> Assignment:
Lines holding the word "every" are the ones to copy from the data below.

> Records shown:
══════════════════════════════

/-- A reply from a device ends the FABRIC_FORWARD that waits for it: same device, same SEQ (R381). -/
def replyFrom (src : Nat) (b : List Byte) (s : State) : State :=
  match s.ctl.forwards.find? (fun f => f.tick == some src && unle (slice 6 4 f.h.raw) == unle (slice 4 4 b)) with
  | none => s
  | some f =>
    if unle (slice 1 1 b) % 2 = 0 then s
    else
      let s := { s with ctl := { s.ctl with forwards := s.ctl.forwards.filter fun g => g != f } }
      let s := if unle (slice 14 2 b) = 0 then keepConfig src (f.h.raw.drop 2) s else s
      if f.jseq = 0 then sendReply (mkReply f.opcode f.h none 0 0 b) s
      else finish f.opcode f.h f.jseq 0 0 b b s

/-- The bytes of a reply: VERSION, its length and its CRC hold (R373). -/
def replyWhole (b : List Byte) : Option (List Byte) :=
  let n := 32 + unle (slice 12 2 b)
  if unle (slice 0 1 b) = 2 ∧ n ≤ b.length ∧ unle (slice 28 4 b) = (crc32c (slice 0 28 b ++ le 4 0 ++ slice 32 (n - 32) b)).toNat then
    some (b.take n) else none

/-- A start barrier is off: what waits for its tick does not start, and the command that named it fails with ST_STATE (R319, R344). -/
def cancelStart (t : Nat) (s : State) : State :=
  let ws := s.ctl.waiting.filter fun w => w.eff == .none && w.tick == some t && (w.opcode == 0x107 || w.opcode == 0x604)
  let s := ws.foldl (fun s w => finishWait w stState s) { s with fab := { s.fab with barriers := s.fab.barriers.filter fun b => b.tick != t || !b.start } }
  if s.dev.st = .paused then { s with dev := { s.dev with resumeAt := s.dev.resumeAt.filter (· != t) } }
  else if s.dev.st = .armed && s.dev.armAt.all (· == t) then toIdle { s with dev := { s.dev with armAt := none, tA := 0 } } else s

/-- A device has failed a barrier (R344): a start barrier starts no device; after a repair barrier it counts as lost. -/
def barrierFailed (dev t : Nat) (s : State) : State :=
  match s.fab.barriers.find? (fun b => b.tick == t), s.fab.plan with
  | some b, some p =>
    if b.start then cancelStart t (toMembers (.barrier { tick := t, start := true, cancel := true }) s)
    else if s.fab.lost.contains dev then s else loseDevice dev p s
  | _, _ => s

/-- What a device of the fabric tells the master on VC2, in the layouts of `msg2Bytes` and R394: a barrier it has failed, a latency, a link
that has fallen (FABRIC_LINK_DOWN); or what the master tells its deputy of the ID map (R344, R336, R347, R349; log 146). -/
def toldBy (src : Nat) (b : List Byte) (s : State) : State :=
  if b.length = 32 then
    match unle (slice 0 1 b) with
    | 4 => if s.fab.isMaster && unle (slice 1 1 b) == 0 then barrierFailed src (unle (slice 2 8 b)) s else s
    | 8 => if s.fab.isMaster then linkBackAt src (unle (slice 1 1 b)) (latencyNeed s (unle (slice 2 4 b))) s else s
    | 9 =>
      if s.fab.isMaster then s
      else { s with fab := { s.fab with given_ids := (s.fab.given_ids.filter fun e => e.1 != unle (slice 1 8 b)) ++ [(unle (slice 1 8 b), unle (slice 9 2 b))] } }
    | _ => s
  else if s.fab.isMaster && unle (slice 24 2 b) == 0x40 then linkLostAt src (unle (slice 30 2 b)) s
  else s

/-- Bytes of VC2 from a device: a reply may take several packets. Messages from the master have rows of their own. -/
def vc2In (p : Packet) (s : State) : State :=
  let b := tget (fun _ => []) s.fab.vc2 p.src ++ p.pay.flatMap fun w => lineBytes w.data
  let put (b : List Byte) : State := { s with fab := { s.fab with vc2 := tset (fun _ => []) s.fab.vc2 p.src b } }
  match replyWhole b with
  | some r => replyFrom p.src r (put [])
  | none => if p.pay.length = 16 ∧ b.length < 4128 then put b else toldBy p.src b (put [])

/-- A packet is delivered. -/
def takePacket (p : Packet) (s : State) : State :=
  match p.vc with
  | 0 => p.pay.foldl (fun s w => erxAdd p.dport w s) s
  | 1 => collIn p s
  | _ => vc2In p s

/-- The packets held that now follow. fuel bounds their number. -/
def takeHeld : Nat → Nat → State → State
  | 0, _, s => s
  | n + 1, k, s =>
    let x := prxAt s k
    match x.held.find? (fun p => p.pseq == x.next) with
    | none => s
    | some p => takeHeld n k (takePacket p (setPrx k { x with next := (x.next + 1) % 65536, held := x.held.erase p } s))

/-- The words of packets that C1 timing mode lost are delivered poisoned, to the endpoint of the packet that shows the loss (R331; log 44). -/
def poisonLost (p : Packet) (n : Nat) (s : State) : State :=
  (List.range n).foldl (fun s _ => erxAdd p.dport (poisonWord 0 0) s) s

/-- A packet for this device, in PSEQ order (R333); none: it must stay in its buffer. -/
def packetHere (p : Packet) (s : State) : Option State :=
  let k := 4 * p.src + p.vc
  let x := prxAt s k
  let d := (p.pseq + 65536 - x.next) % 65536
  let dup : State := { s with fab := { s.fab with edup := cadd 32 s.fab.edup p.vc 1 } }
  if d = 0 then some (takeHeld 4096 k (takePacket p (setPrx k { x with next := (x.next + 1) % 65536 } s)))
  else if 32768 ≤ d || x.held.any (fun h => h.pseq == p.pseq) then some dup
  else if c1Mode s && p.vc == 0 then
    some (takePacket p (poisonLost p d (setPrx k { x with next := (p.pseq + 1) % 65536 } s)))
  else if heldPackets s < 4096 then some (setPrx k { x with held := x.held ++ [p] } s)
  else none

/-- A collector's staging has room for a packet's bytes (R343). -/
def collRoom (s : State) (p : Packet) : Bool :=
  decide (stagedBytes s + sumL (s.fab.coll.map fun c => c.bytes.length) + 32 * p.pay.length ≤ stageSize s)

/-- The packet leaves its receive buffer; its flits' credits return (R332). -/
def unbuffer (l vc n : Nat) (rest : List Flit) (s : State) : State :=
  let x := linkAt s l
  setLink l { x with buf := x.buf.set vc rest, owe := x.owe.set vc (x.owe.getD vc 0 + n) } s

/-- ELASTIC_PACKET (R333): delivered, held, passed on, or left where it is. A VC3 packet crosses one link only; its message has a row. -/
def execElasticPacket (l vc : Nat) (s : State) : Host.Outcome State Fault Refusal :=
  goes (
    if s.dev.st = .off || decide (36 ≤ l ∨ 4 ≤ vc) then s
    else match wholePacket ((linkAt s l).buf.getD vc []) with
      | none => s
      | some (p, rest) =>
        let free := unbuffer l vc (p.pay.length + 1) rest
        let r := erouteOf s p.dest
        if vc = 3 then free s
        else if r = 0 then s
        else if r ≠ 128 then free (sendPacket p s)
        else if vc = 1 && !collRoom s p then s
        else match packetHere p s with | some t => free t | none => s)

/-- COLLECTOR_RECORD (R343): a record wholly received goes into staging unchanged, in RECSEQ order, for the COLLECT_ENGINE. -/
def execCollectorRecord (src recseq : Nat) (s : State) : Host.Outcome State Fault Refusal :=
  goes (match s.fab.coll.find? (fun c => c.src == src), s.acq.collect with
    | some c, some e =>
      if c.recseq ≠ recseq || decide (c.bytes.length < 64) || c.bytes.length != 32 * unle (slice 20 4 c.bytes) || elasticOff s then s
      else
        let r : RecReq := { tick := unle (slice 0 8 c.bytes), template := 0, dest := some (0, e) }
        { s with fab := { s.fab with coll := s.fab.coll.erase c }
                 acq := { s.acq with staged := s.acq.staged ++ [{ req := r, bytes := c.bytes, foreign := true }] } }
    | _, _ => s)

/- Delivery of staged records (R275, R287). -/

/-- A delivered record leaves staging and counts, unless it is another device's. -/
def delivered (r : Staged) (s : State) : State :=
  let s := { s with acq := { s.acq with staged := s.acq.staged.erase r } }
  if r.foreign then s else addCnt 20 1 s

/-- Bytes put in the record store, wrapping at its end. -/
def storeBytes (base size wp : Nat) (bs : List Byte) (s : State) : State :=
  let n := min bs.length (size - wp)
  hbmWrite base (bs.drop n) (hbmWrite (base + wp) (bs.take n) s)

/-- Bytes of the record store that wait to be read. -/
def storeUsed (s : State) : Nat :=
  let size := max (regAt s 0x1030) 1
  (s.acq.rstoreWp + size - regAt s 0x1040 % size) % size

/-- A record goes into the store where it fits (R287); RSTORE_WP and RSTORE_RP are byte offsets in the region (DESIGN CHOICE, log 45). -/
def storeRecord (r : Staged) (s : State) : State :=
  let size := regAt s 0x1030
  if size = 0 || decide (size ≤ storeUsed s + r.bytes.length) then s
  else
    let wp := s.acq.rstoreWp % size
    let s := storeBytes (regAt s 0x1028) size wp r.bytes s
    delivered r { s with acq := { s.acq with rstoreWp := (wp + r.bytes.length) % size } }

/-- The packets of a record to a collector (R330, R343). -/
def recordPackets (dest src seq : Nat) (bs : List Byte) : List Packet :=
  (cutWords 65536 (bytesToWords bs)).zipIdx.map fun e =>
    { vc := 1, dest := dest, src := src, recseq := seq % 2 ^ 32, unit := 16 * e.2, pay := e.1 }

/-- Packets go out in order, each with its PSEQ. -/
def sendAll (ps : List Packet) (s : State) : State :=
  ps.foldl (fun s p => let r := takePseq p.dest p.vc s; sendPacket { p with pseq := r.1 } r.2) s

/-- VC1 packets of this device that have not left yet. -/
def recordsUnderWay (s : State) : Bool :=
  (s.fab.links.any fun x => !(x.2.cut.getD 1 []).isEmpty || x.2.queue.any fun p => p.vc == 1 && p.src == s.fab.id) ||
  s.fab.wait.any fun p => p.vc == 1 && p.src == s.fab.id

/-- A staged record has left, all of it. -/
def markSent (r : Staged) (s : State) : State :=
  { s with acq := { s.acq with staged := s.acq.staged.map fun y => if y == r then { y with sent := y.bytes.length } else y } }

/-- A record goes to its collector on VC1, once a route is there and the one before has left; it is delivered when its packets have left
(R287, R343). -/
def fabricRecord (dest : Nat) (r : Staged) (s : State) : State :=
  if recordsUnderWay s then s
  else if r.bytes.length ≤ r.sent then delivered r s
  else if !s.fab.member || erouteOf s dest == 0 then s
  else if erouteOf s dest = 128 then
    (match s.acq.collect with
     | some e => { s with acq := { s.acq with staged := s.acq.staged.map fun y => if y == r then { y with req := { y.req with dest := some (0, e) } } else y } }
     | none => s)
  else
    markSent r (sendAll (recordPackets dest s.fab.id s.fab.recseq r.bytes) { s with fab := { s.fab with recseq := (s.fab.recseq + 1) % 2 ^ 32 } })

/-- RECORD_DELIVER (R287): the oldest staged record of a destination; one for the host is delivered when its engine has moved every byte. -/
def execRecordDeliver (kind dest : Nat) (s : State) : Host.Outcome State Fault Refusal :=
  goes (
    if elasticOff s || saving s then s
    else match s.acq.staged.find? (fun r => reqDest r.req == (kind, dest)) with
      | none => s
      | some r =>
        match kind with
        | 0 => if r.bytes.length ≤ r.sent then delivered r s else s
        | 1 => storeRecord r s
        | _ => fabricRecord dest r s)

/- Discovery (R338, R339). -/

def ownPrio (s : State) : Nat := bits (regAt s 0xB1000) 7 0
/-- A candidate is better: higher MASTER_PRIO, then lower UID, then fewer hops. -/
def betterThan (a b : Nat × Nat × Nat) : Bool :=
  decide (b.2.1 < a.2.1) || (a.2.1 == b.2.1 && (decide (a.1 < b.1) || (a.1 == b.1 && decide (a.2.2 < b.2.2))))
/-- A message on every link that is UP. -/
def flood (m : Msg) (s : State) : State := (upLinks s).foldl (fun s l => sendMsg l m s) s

══════════════════════════════

> Expected answer:
/-- RECORD_DELIVER (R287): the oldest staged record of a destination; one for the host is delivered when its engine has moved every byte. -/
/-- A message on every link that is UP. -/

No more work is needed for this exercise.